--- Task details ---
Search the entries below for "source" and copy each matching line.

--- Dataset content ---
-- ==== Sys2Proof/Safety.lean ====
section
/-! DEFINITION. What a safe state of the block is, in the terms the claims use: the invariants the spec states or derives, and the heater
output being off. -/

namespace Sys2Proof.Machine

/-- The cadence counters are 1 to 10 between operations (10_state.md R23, R24). -/
def CountersInv (s : State) : Prop :=
  1 ≤ s.dev.cnt100ms.toNat ∧ s.dev.cnt100ms.toNat ≤ 10 ∧ 1 ≤ s.dev.cnt1s.toNat ∧ s.dev.cnt1s.toNat ≤ 10

/-- `sensor.samples` never exceeds `sensor.spr` (R60 (1)), and in a period in progress the accumulator is the sum of that many S32
values (R45). -/
def PeriodInv (s : State) : Prop :=
  s.sensor.samples.toNat ≤ s.sensor.spr.toNat ∧
    (s.sensor.samples.toNat ≠ 0 →
      -((s.sensor.samples.toNat : Int) * 2147483648) ≤ s.sensor.accumulator.toInt ∧
        s.sensor.accumulator.toInt ≤ (s.sensor.samples.toNat : Int) * 2147483647)

/-- The sensor's latched diagnostic goes with its state (60_exceptions.md R222): `SC_BAD_READINGS` with `S_SHUTDOWN` and no other,
`S_HAS_DATA` and `S_UNINIT` with `SC_OK`. -/
def SensorCodeInv (s : State) : Prop :=
  (s.sensor.state = .shutdown ↔ s.sensor.code = .badReadings) ∧
    (s.sensor.state = .hasData → s.sensor.code = .ok) ∧ (s.sensor.state = .uninit → s.sensor.code = .ok)

/-- The heater's latched diagnostic goes with `H_SHUTDOWN` and no other state (60_exceptions.md R222, 43_heater.md R181). -/
def HeaterCodeInv (s : State) : Prop := s.heater.state = .shutdown ↔ s.heater.code ≠ .ok

/-- `H_AT_TEMPERATURE` and `H_COOLING` are unreachable (43_heater.md R180). -/
def HeaterReachable (s : State) : Prop := s.heater.state ≠ .atTemperature ∧ s.heater.state ≠ .cooling

/-- Between operations `pid.prev_error = pid.error` (10_state.md R50, 42_pid.md R157). -/
def PidHistoryInv (s : State) : Prop := s.pid.prevError = s.pid.error

/-- The top-value is 0, which marks that no PWM_FREQ has run, or lies in `[CFG_PWM_MIN_RES, CFG_PWM_MAX_RES]` (10_state.md R26). -/
def PwmTopInv (s : State) : Prop :=
  s.pwm.top = 0 ∨
    (s.cfg.pwmMinRes.toNat ≤ s.pwm.top.toNat ∧ s.pwm.top.toNat ≤ s.cfg.pwmMaxRes.toNat)

/-- The whole invariant of the block. `CFG` is well formed (00_scope.md R9). -/
def SafeState (s : State) : Prop :=
  s.cfg.wellFormed = true ∧ CountersInv s ∧ PeriodInv s ∧ SensorCodeInv s ∧ HeaterCodeInv s ∧ HeaterReachable s ∧
    PidHistoryInv s ∧ PwmTopInv s

/-- The heater output is off (44_pwm.md R192, R194). -/
def OutputOff (s : State) : Prop := s.pwm.mode = .off ∧ s.pwm.compare = 0

/-- How often an event stands in the trace. -/
def eventCount (e : Event) (s : State) : Nat := s.trace.count e

/-- No drift (40_scheduler.md R119): counted since reset or DEVINIT with `b10`, `b100` and `b1` events of each cadence before, ten
serviced ticks lie between two 100 ms events and ten of those between two 1 s events. -/
def NoDrift (b10 b100 b1 : Nat) (s : State) : Prop :=
  ∃ n10 n100 n1 : Nat,
    eventCount .ms10 s = b10 + n10 ∧ eventCount .ms100 s = b100 + n100 ∧ eventCount .s1 s = b1 + n1 ∧
      n10 + s.dev.cnt100ms.toNat = 10 * n100 + 10 ∧ n100 + s.dev.cnt1s.toNat = 10 * n1 + 10

/-- The next element of the run is a DEVINIT command. -/
def NextIsDevinit (s : State) : Prop := (fetch s).1 = .instr .devinit

/-- The 238 illegal opcode bytes, as 30_encoding.md R95 lists them. -/
def illegalByte (o : Nat) : Bool :=
  o == 0x00 || (decide (0x04 ≤ o) && decide (o ≤ 0x0F)) || (decide (0x13 ≤ o) && decide (o ≤ 0x1F)) ||
    (decide (0x22 ≤ o) && decide (o ≤ 0x2F)) || (decide (0x34 ≤ o) && decide (o ≤ 0x3F)) ||
    (decide (0x42 ≤ o) && decide (o ≤ 0x4F)) || (decide (0x52 ≤ o) && decide (o ≤ 0x5F)) ||
    (decide (0x62 ≤ o) && decide (o ≤ 0xFF))

/-- The answer the raw sample source gives to the request number `k` (counted from 0) that the next operation makes: from the queue of
the run while it lasts, then the free value (41_sensor.md R131; assumption log 2). -/
def sampleAnswer (s : State) (k : Nat) : S32 :=
  match s.sampleQueue[k]? with
  | some v => v
  | none => Config.rawSample s.cfg.snsChannel (s.freeDraws + (k - s.sampleQueue.length))

/-- The state after `n` requests to the raw sample source and nothing else: `n` answers taken, one EV_SAMPLE for each (R131, R62). -/
def afterDraws (n : Nat) (s : State) : State :=
  { s with
    sampleQueue := s.sampleQueue.drop n
    freeDraws := s.freeDraws + (n - s.sampleQueue.length)
    trace := s.trace ++ (List.range n).map (fun k => Event.sample s.cfg.snsChannel (sampleAnswer s k)) }

/-- The answer number `k` is rejected: it deviates from the previous accepted sample by more than the variance threshold (R132). -/
def Rejected (s : State) (k : Nat) : Prop :=
  |(sampleAnswer s k).toInt - s.sensor.previous.toInt| > s.sensor.variance.toInt

/-- The sensor draws a sample in SNS_CB: neither uninitialised nor shut down, and its period not complete (R134). -/
def Sampling (x : Sensor) : Prop := x.state ≠ .uninit ∧ x.state ≠ .shutdown ∧ x.samples.toNat < x.spr.toNat

/-- The sample SNS_CB accepts is the answer number `k`: the first answer in a period that has no sample yet, otherwise the first one
within the variance threshold, the `k` before it rejected, `k` at most the retry budget (41_sensor.md R132). -/
def Accepts (s : State) (k : Nat) : Prop :=
  (s.sensor.samples = 0 ∧ k = 0) ∨
    (s.sensor.samples ≠ 0 ∧ k ≤ s.sensor.retries.toNat ∧ (∀ j < k, Rejected s j) ∧ ¬ Rejected s k)

/-- The sum of the period in progress with the sample `v` added: the first sample of a period replaces what the accumulator held
(41_sensor.md R135). -/
def sumWith (x : Sensor) (v : S32) : Int := if x.samples = 0 then v.toInt else x.accumulator.toInt + v.toInt

/-- The mean of the period that the sample `v` completes: the quotient toward zero of the sum by the count (R135, R138). -/
def meanWith (x : Sensor) (v : S32) : Int :=
  Int.tdiv (sumWith x v) x.spr.toNat

/-- `v` brought to the S32 range (00_scope.md R13, `sat32`), written with the bounds of the type. -/
def saturated (v : Int) : Int := max (-2147483648) (min v 2147483647)

/-- The 24 bytes of the host register file in address order, byte by byte as 20_memory.md R76 lists them. -/
def registerFile (s : State) : List U8 :=
  [heaterStateWord s.heater.state, heaterCodeWord s.heater.code,
   s.heater.setpoint.extractLsb' 0 8, s.heater.setpoint.extractLsb' 8 8,
   s.heater.setpoint.extractLsb' 16 8, s.heater.setpoint.extractLsb' 24 8,
   sensorStateWord s.sensor.state, sensorCodeWord s.sensor.code,
   s.sensor.temperature.extractLsb' 0 8, s.sensor.temperature.extractLsb' 8 8,
   s.sensor.temperature.extractLsb' 16 8, s.sensor.temperature.extractLsb' 24 8,
   s.pid.kp.extractLsb' 0 8, s.pid.kp.extractLsb' 8 8, s.pid.kp.extractLsb' 16 8, s.pid.kp.extractLsb' 24 8,
   s.pid.ki.extractLsb' 0 8, s.pid.ki.extractLsb' 8 8, s.pid.ki.extractLsb' 16 8, s.pid.ki.extractLsb' 24 8,
   s.pid.kd.extractLsb' 0 8, s.pid.kd.extractLsb' 8 8, s.pid.kd.extractLsb' 16 8, s.pid.kd.extractLsb' 24 8]

/-- The state with other values in what the host may write: the set-point and the three gains (45_register_interface.md R203). -/
def withHostFields (setpoint kp ki kd : S32) (s : State) : State :=
  { s with heater := { s.heater with setpoint := setpoint }, pid := { s.pid with kp := kp, ki := ki, kd := kd } }

/-- The field ids of 10_state.md R59. -/
def definedIds : List Nat :=
  [0x00, 0x01, 0x02, 0x03, 0x04, 0x05, 0x06] ++
  [0x10, 0x11, 0x12, 0x13, 0x14, 0x15, 0x16, 0x17, 0x18] ++
  [0x20, 0x21, 0x22, 0x23, 0x24, 0x25, 0x26, 0x27, 0x28, 0x29, 0x2A, 0x2B] ++
  [0x30, 0x31, 0x32, 0x33, 0x34, 0x35, 0x36, 0x37, 0x38, 0x39]

/-- The 15 cfg ids of 45_register_interface.md R206. -/
def cfgIds : List Nat := [0x13, 0x15, 0x16, 0x17, 0x18, 0x22, 0x24, 0x29, 0x2A, 0x2B, 0x35, 0x36, 0x37, 0x38, 0x39]

/-- The field ids that hold a U1, U8 or U32 value or an enumeration, with that value as a number (45_register_interface.md R205). -/
def unsignedFields (s : State) : List (U32 × Nat) :=
  [(0x00, if s.dev.tickFlag then 1 else 0), (0x01, s.dev.cnt100ms.toNat), (0x02, s.dev.cnt1s.toNat), (0x03, s.dev.pwmFreq.toNat)] ++
  [(0x04, s.pwm.top.toNat), (0x05, s.pwm.compare.toNat), (0x06, (pwmModeWord s.pwm.mode).toNat)] ++
  [(0x10, (heaterStateWord s.heater.state).toNat), (0x11, (heaterCodeWord s.heater.code).toNat)] ++
  [(0x14, s.heater.regulationTimer.toNat), (0x15, s.heater.ambientTimeout.toNat), (0x16, s.heater.regulationTimeout.toNat)] ++
  [(0x20, (sensorStateWord s.sensor.state).toNat), (0x21, (sensorCodeWord s.sensor.code).toNat)] ++
  [(0x22, s.sensor.spr.toNat), (0x23, s.sensor.samples.toNat), (0x24, s.sensor.retries.toNat)]

/-- The field ids that hold an S32 value, with that value as a number (45_register_interface.md R205). -/
def signedFields (s : State) : List (U32 × Int) :=
  [(0x12, s.heater.temperature.toInt), (0x13, s.heater.setpoint.toInt)] ++
  [(0x17, s.heater.ambientTemperature.toInt), (0x18, s.heater.overheatTemperature.toInt)] ++
  [(0x25, s.sensor.temperature.toInt), (0x26, s.sensor.previous.toInt), (0x29, s.sensor.variance.toInt)] ++
  [(0x2A, s.sensor.disconnectTemperature.toInt), (0x2B, s.sensor.nopowerTemperature.toInt)] ++
  [(0x30, s.pid.error.toInt), (0x31, s.pid.prevError.toInt), (0x32, s.pid.integral.toInt)] ++
  [(0x33, s.pid.derivative.toInt), (0x34, s.pid.output.toInt)] ++
  [(0x35, s.pid.kp.toInt), (0x36, s.pid.ki.toInt), (0x37, s.pid.kd.toInt)] ++
  [(0x38, s.pid.outMin.toInt), (0x39, s.pid.outMax.toInt)]

/-- The bytes of the register file that an operation may change, by their addresses (20_memory.md R76): the windows on the fields the
operation's rule writes. REGWR stores to its address, if that is a read-write byte (R73). -/
def storedAddresses : Instr → List Nat
  | .devinit => [0x00, 0x01, 0x06, 0x07, 0x08, 0x09, 0x0A, 0x0B, 0x0C, 0x0D, 0x0E, 0x0F, 0x10, 0x11, 0x12, 0x13, 0x14, 0x15,
      0x16, 0x17]
  | .tickq => []
  | .poll => [0x00, 0x01, 0x06, 0x07, 0x08, 0x09, 0x0A, 0x0B]
  | .snsInit => [0x06, 0x07, 0x08, 0x09, 0x0A, 0x0B]
  | .snsStart => []
  | .snsCb => [0x06, 0x07, 0x08, 0x09, 0x0A, 0x0B]
  | .pidInit => [0x0C, 0x0D, 0x0E, 0x0F, 0x10, 0x11, 0x12, 0x13, 0x14, 0x15, 0x16, 0x17]
  | .pidCompute _ _ => []
  | .htrInit => [0x00, 0x01]
  | .htrOn => [0x00, 0x01]
  | .htrOff => [0x00]
  | .htrCb => [0x00, 0x01]
  | .pwmFreq _ => []
  | .pwmDuty _ => []
  | .regrd _ => []
  | .regwr addr _ =>
    if (0x02 ≤ addr.toNat ∧ addr.toNat ≤ 0x05) ∨ (0x0C ≤ addr.toNat ∧ addr.toNat ≤ 0x17) then [addr.toNat] else []
  | .fldrd _ => []
  | .cfgwr id _ =>
    if id = 0x13 then [0x02, 0x03, 0x04, 0x05]
    else if id = 0x35 then [0x0C, 0x0D, 0x0E, 0x0F]
    else if id = 0x36 then [0x10, 0x11, 0x12, 0x13]
    else if id = 0x37 then [0x14, 0x15, 0x16, 0x17]
    else []

end Sys2Proof.Machine
end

--- Task result ---
/-- The answer the raw sample source gives to the request number `k` (counted from 0) that the next operation makes: from the queue of
/-- The state after `n` requests to the raw sample source and nothing else: `n` answers taken, one EV_SAMPLE for each (R131, R62). -/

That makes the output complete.